Collected data entries:

-- ==== Sys2Proof/Machine/Launch.lean ====
section
/-! DEFINITION. Launch: the Crocus loader and how it applies a launch record (spec/04_launch.md; the PLL of spec/03_clocks.md
R73 to R83, LPDDR4 training of spec/08_memory.md R211 to R213). -/

namespace Sys2Proof.Machine

/-- Launch failure codes. -/
def lfEol : Nat := 1
def lfNoNvm : Nat := 2
def lfNvmBusy : Nat := 3
def lfNoCopy : Nat := 4
def lfNoLock : Nat := 5
def lfXspiFloor : Nat := 6
def lfDdr : Nat := 7
def lfLoad : Nat := 8
def lfVerify : Nat := 9
def lfCommit : Nat := 10

/-- Crocus stands in launch phase `p` and runs: the main domain is up and no life-cycle transition holds the cores. -/
def Hw.crocus (h : Hw) (p : LaunchPhase) : Bool := h.mainUp && h.lnch.phase = p && !h.lcsm.holds

/-- Crocus goes on to launch phase `p`. -/
def Hw.launchTo (h : Hw) (p : LaunchPhase) : Hw := { h with lnch := { h.lnch with phase := p } }

/-- A field of the record being applied: `n` bytes at `o` of the first section of type `ty`, or `d` where it is absent. -/
def Hw.recField (h : Hw) (ty o n d : Nat) : Nat :=
  match bodyOf h.lnch.record ty with
  | some l => fieldB l o n
  | none => d

/-- The record holds a section of type `ty`. -/
def Hw.recHas (h : Hw) (ty : Nat) : Bool := (bodyOf h.lnch.record ty).isSome

/-! ### Failure (R112, R113, R117) -/

/-- Launch fails: M0 stays in the ROM wait loop, M1 in reset, and LNCH_ERR_N is driven low (R117). -/
def Hw.launchFail (h : Hw) (code : Nat) : Hw :=
  let h := h.set SYS_LAUNCH_STAT.FAIL code
  { h with lnch := { h.lnch with phase := .failed, lnchErr := true }, m0 := { h.m0 with run := .romWait } }

/-- An apply-phase failure: the first marks the copy and resets the main domain, a second ends the launch (R112, R113). -/
def Hw.applyFail (h : Hw) (code : Nat) : Hw :=
  if h.on SYS_LAUNCH_PREV.VALID then h.launchFail code
  else
    let b := b2n h.lnch.copyB
    h.resetApply.sets [(SYS_LAUNCH_PREV.FAIL, code), (SYS_LAUNCH_PREV.COPY, b), (SYS_LAUNCH_PREV.VALID, 1)]

/-- The last digit of `n` in hexadecimal, in ASCII. -/
def hexDigit (n : Nat) : Byte := BitVec.ofNat 8 (if n % 16 < 10 then 0x30 + n % 16 else 0x37 + n % 16)

/-- The line that reports a failure: "CROCUS F=ff A=a B=b" and CR LF (R117). -/
def Hw.failLine (h : Hw) : List Byte :=
  let f := h.get SYS_LAUNCH_STAT.FAIL
  [0x43, 0x52, 0x4F, 0x43, 0x55, 0x53, 0x20, 0x46, 0x3D, hexDigit (f / 16), hexDigit f, 0x20, 0x41, 0x3D, hexDigit (h.get SYS_LAUNCH_STAT.REJ_A),
    0x20, 0x42, 0x3D, hexDigit (h.get SYS_LAUNCH_STAT.REJ_B), 0x0D, 0x0A]

/-! ### Steps 1 to 5: choosing a copy, starting the clocks -/

/-- The IRC-stage xSPI mode: the best of 1-1-1, 1-1-4 and 1-4-4 that is listed, a quad mode only where QE allows it (R98). -/
def Nvm.bootMode (m : Nvm) : Nat :=
  let has := fun c => m.modes.any (fun e => e.1 == c)
  if m.quadOk && has 2 then 2 else if m.quadOk && has 1 then 1 else 0
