-- ==== Sys2Proof/Machine/Dispatch.lean ====
section
/-! DEFINITION. The dispatch: one arm per constructor of Instr, each one direct call of its meaning. -/

namespace Sys2Proof.Machine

EXERCISE AIM »
Beginning at the line above with "LF (R117). -/" and finishing at the line with "def Nvm.bootMode (m", return each line exactly and return nothing else.

WRITTEN REPLY »
/-- The line that reports a failure: "CROCUS F=ff A=a B=b" and CR LF (R117). -/
def Hw.failLine (h : Hw) : List Byte :=
  let f := h.get SYS_LAUNCH_STAT.FAIL
  [0x43, 0x52, 0x4F, 0x43, 0x55, 0x53, 0x20, 0x46, 0x3D, hexDigit (f / 16), hexDigit f, 0x20, 0x41, 0x3D, hexDigit (h.get SYS_LAUNCH_STAT.REJ_A),
    0x20, 0x42, 0x3D, hexDigit (h.get SYS_LAUNCH_STAT.REJ_B), 0x0D, 0x0A]

/-! ### Steps 1 to 5: choosing a copy, starting the clocks -/

/-- The IRC-stage xSPI mode: the best of 1-1-1, 1-1-4 and 1-4-4 that is listed, a quad mode only where QE allows it (R98). -/
def Nvm.bootMode (m : Nvm) : Nat :=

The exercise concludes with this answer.